Saved entries
======

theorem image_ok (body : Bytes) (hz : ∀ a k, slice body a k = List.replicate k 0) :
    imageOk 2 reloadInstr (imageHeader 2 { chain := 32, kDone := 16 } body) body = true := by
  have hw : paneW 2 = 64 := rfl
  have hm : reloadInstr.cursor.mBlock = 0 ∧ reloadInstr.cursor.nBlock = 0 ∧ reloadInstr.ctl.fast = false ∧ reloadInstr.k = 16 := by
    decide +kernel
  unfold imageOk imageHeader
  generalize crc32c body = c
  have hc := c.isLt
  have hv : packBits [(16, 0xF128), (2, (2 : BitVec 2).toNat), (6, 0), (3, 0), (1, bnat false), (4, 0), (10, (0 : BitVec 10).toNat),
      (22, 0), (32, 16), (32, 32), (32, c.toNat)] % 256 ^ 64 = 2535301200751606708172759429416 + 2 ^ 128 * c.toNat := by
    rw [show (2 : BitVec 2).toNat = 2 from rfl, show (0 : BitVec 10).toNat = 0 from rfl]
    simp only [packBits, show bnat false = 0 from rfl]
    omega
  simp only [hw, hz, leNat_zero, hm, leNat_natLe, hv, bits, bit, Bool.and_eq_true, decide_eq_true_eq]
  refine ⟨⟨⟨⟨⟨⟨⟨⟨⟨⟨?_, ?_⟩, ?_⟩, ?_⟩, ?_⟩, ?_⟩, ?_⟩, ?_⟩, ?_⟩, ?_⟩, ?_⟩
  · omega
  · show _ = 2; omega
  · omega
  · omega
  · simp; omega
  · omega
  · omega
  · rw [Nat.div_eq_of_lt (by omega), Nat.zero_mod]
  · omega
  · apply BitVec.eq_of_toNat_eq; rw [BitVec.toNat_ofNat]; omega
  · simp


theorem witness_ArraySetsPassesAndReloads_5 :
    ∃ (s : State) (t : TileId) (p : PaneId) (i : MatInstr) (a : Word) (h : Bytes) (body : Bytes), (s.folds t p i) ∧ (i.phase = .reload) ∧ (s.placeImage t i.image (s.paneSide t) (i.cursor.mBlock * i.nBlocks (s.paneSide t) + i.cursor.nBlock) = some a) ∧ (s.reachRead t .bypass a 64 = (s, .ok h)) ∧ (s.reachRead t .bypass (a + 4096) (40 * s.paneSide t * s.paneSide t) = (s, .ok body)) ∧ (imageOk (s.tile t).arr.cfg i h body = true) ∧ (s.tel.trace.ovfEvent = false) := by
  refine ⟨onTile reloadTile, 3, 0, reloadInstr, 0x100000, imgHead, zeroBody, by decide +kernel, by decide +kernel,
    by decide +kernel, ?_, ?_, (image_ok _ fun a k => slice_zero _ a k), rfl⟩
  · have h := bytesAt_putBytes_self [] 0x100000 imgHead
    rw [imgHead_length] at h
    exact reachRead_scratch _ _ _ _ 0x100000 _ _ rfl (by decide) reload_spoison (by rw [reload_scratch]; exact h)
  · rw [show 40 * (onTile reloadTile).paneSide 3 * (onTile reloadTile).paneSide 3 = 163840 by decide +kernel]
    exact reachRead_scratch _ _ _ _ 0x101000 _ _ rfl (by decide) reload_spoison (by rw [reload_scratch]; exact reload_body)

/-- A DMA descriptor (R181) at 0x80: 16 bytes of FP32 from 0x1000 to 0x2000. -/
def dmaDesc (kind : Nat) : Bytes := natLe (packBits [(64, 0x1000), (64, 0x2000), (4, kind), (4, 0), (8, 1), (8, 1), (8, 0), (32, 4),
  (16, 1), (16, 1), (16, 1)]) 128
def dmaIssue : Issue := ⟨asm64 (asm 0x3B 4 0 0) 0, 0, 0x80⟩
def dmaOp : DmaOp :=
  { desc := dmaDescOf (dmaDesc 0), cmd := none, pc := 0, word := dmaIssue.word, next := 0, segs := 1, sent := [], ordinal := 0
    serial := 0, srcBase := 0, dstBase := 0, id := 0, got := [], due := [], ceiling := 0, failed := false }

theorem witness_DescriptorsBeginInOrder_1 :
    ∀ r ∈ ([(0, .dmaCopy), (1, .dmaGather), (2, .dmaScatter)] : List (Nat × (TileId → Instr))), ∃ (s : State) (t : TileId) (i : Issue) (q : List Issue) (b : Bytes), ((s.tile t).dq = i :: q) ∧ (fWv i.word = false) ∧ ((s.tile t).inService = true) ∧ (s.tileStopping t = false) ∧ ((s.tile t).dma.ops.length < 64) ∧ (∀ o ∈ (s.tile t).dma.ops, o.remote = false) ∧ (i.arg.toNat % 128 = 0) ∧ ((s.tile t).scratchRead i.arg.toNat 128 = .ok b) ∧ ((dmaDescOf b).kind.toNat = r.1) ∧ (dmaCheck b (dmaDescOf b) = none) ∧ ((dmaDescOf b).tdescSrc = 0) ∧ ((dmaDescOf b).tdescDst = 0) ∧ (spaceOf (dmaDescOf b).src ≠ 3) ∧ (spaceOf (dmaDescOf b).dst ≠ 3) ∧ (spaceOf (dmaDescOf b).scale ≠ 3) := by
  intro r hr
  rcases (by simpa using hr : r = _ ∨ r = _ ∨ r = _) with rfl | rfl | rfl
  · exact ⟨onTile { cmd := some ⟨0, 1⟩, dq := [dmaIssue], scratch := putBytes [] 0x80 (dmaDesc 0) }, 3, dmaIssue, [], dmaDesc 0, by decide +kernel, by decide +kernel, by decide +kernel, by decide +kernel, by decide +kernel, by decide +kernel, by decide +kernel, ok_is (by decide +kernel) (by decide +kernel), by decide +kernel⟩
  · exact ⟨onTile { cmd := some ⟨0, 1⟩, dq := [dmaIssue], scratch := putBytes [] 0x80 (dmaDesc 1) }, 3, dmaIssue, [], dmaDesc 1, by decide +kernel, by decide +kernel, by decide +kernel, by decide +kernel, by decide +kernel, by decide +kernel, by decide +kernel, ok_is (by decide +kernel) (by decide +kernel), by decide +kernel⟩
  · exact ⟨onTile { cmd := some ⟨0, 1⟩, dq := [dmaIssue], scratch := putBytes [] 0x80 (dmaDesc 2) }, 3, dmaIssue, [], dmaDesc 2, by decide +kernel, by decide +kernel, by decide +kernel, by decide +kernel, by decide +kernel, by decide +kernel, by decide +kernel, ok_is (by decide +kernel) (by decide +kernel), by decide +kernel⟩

======

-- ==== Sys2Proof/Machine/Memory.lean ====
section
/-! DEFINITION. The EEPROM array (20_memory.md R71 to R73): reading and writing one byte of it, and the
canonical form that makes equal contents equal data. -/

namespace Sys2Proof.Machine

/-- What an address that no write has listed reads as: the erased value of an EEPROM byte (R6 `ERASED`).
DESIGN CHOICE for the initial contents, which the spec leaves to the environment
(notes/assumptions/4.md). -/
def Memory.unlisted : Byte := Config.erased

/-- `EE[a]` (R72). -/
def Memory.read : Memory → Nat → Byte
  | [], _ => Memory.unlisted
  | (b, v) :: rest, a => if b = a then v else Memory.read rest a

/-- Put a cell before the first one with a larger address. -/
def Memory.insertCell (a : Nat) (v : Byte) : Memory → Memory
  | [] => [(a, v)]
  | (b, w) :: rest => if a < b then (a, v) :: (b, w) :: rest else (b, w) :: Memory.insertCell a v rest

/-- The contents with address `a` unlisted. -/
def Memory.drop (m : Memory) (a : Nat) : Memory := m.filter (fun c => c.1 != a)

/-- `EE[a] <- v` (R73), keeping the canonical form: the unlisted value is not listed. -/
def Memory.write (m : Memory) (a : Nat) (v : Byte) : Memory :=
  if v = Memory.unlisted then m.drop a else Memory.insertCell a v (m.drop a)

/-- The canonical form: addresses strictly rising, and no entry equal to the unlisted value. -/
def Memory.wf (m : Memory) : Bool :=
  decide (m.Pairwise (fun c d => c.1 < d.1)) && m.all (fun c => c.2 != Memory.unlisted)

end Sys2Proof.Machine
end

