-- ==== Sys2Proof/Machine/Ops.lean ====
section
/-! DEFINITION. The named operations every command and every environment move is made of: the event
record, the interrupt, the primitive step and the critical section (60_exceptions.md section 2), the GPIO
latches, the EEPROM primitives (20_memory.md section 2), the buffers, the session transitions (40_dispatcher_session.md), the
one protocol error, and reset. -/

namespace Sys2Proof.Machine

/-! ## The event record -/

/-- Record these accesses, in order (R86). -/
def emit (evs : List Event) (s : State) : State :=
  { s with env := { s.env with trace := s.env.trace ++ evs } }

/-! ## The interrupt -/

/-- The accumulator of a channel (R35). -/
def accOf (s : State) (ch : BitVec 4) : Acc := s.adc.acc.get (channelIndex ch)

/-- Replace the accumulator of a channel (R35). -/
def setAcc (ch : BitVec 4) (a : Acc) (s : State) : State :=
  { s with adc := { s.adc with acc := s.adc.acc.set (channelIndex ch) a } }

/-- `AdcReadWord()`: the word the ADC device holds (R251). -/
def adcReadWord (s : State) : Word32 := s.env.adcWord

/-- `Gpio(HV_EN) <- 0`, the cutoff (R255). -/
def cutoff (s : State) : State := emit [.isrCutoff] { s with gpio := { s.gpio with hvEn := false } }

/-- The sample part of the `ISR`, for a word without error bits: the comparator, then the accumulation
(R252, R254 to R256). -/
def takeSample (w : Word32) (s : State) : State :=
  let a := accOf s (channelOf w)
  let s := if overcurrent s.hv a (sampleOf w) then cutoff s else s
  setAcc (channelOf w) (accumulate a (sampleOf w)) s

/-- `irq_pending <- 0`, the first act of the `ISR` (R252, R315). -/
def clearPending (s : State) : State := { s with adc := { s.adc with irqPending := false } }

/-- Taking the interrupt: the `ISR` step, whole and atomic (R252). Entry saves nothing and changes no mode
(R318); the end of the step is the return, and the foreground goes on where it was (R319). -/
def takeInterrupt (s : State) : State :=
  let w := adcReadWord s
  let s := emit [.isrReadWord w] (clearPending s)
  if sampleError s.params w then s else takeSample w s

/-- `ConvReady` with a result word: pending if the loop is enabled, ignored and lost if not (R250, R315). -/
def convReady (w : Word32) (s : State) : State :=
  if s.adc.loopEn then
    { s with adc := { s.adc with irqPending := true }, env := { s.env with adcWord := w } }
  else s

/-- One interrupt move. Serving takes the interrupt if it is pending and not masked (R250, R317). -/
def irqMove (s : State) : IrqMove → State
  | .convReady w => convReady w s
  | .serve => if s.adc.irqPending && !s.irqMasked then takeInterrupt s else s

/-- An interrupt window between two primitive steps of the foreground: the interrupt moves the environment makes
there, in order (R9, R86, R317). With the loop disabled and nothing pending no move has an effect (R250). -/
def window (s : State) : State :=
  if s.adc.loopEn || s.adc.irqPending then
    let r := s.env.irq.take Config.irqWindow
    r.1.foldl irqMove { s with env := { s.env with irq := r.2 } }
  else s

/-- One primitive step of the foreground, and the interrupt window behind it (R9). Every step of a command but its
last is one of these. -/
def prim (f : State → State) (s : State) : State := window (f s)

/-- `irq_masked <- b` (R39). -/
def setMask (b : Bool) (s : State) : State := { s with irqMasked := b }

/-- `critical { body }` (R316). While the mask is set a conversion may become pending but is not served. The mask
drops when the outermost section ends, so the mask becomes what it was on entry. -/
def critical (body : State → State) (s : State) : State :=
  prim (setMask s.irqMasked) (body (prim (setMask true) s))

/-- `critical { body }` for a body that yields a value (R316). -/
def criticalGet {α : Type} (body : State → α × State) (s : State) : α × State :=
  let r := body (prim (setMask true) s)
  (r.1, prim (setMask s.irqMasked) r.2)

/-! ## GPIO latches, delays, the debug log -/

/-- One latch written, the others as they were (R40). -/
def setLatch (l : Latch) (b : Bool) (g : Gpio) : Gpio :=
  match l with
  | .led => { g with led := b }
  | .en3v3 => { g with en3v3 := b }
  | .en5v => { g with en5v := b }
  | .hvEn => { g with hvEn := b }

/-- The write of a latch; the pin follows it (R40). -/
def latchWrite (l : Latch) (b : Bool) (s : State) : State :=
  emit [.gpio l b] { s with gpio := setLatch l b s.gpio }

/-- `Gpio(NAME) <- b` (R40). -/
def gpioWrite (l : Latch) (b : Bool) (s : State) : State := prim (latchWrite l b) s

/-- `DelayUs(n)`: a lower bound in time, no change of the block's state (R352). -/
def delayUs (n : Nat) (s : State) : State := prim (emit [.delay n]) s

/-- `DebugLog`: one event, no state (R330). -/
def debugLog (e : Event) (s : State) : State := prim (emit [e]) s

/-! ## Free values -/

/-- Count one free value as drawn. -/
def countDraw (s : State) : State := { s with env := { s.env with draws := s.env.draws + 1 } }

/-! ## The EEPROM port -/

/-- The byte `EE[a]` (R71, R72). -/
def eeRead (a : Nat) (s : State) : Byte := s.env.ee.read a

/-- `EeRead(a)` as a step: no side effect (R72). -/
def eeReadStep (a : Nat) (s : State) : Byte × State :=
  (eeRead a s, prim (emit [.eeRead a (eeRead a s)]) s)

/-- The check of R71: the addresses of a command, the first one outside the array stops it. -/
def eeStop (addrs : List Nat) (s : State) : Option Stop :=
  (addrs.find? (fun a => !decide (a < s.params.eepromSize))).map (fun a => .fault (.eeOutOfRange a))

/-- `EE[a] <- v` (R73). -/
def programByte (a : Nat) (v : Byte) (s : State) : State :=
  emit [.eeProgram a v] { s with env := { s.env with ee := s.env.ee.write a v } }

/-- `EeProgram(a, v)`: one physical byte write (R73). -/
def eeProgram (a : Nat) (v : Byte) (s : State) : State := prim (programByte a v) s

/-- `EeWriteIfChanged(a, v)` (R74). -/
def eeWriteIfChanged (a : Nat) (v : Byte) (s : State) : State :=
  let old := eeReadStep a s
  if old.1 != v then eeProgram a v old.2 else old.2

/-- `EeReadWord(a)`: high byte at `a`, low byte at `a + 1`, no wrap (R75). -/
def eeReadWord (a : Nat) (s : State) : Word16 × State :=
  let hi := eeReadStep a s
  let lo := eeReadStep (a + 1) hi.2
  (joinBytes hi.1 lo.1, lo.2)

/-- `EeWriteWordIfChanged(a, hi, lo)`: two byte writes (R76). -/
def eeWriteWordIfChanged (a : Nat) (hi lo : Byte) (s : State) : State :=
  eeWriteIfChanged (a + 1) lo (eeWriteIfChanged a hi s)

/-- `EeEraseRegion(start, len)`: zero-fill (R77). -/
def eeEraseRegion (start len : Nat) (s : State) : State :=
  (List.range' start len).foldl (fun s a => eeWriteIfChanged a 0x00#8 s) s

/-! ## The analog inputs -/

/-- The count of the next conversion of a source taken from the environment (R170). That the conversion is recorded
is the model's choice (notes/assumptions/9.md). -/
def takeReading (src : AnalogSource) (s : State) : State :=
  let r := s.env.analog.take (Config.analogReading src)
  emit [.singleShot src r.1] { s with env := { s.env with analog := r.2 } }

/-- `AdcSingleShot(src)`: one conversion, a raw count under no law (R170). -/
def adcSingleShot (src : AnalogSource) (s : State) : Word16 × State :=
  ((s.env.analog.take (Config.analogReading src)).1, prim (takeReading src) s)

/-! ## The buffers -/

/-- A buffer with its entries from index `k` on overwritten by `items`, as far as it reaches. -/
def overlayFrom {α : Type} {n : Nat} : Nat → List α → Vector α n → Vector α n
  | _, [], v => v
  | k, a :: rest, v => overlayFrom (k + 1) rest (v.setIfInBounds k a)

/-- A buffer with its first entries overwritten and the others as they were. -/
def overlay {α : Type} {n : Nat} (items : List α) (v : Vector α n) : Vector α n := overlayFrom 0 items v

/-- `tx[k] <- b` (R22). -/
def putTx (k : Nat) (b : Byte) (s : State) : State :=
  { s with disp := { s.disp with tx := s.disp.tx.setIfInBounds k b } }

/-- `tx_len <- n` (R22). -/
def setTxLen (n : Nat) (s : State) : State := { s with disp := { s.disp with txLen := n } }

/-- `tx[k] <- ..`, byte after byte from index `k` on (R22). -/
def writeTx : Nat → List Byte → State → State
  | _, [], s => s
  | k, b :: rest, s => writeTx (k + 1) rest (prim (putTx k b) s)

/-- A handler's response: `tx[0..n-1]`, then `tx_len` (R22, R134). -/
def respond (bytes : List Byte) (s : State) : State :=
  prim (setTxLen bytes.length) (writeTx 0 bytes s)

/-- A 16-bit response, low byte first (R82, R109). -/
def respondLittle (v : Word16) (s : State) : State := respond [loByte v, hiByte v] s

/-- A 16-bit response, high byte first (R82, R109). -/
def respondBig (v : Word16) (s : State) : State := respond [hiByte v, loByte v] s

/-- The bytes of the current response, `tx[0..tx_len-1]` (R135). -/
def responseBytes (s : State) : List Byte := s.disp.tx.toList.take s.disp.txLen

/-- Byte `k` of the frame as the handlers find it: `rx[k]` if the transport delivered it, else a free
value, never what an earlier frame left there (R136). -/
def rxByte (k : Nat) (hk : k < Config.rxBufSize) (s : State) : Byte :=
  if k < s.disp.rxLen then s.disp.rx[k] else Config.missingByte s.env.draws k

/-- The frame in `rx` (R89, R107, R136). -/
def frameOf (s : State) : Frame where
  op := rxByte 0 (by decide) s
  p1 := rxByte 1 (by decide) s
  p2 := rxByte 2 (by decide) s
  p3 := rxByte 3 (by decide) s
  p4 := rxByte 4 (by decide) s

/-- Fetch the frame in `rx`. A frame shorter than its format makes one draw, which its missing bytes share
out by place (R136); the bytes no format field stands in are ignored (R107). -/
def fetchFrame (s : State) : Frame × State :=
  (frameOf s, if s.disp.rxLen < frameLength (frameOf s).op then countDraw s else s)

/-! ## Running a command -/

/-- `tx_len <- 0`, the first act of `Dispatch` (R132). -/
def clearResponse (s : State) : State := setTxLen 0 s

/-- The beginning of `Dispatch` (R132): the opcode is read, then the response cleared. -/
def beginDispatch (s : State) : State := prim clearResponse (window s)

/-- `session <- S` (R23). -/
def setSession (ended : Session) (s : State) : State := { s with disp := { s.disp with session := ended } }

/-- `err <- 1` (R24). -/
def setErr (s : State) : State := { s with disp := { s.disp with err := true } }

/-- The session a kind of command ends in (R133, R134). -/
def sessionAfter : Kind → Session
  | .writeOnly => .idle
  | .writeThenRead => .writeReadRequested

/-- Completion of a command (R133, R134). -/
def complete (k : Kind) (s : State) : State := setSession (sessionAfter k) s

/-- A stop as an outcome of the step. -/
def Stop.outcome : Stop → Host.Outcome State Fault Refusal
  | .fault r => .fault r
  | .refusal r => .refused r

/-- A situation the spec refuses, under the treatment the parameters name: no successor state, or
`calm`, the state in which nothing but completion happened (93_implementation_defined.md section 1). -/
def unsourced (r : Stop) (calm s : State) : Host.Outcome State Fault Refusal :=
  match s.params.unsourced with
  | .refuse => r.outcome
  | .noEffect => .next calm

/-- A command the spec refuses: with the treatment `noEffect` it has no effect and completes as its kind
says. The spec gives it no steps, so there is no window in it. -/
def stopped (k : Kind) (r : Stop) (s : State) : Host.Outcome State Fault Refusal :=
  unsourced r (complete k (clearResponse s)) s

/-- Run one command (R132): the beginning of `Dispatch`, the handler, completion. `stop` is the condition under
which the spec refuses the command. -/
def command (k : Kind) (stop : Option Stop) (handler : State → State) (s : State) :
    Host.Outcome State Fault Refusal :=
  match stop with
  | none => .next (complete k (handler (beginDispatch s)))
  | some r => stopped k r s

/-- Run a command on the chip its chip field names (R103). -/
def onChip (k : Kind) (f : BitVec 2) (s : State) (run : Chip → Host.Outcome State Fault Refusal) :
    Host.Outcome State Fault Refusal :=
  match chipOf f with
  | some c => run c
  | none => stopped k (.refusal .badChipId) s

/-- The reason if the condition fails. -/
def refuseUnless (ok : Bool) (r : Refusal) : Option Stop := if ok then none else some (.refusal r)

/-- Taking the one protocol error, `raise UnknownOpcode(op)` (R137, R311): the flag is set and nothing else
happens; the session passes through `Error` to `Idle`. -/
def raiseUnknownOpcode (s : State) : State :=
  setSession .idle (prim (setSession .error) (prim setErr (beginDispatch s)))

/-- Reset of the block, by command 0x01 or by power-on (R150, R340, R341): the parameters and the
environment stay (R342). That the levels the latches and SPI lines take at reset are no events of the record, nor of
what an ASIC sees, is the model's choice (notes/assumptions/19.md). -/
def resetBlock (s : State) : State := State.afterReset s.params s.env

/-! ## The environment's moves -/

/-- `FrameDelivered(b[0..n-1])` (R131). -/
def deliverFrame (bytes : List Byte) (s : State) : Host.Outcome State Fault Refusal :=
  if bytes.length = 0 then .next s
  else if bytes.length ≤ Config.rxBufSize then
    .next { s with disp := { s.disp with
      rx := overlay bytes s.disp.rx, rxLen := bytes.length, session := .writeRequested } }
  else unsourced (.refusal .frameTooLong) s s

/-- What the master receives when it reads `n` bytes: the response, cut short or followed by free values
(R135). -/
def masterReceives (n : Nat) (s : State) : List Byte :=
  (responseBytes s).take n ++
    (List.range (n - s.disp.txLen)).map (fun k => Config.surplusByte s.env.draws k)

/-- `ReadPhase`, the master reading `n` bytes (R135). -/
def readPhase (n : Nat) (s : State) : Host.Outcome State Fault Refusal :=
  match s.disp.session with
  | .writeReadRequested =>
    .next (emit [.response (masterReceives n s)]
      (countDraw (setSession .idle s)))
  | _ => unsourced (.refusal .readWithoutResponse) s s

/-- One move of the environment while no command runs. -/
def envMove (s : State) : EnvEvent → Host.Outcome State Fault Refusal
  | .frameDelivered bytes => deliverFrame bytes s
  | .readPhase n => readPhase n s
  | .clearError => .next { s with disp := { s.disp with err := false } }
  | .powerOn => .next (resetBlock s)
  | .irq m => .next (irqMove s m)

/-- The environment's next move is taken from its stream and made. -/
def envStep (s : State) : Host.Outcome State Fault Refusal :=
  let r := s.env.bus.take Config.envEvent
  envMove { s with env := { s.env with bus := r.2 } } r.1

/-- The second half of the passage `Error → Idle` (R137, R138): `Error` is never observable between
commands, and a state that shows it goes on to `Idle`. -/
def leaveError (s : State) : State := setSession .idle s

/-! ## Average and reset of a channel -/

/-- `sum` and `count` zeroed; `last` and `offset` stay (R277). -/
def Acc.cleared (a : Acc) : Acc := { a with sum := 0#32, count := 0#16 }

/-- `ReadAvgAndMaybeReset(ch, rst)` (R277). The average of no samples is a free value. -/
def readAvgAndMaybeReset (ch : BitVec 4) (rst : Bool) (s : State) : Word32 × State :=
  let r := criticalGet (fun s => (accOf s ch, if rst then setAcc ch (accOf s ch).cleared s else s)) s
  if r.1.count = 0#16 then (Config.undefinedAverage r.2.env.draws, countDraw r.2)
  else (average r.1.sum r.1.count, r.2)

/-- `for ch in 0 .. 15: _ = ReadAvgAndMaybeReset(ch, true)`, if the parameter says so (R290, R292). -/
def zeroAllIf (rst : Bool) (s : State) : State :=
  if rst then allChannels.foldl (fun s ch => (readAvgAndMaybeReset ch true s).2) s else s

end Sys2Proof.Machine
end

======

Only one stretch of the data above is needed. Restate it word for word, from the line containing "theorem image_ok (body" through the line containing "have hv : packBits", both ends included.

theorem image_ok (body : Bytes) (hz : ∀ a k, slice body a k = List.replicate k 0) :
    imageOk 2 reloadInstr (imageHeader 2 { chain := 32, kDone := 16 } body) body = true := by
  have hw : paneW 2 = 64 := rfl
  have hm : reloadInstr.cursor.mBlock = 0 ∧ reloadInstr.cursor.nBlock = 0 ∧ reloadInstr.ctl.fast = false ∧ reloadInstr.k = 16 := by
    decide +kernel
  unfold imageOk imageHeader
  generalize crc32c body = c
  have hc := c.isLt
  have hv : packBits [(16, 0xF128), (2, (2 : BitVec 2).toNat), (6, 0), (3, 0), (1, bnat false), (4, 0), (10, (0 : BitVec 10).toNat),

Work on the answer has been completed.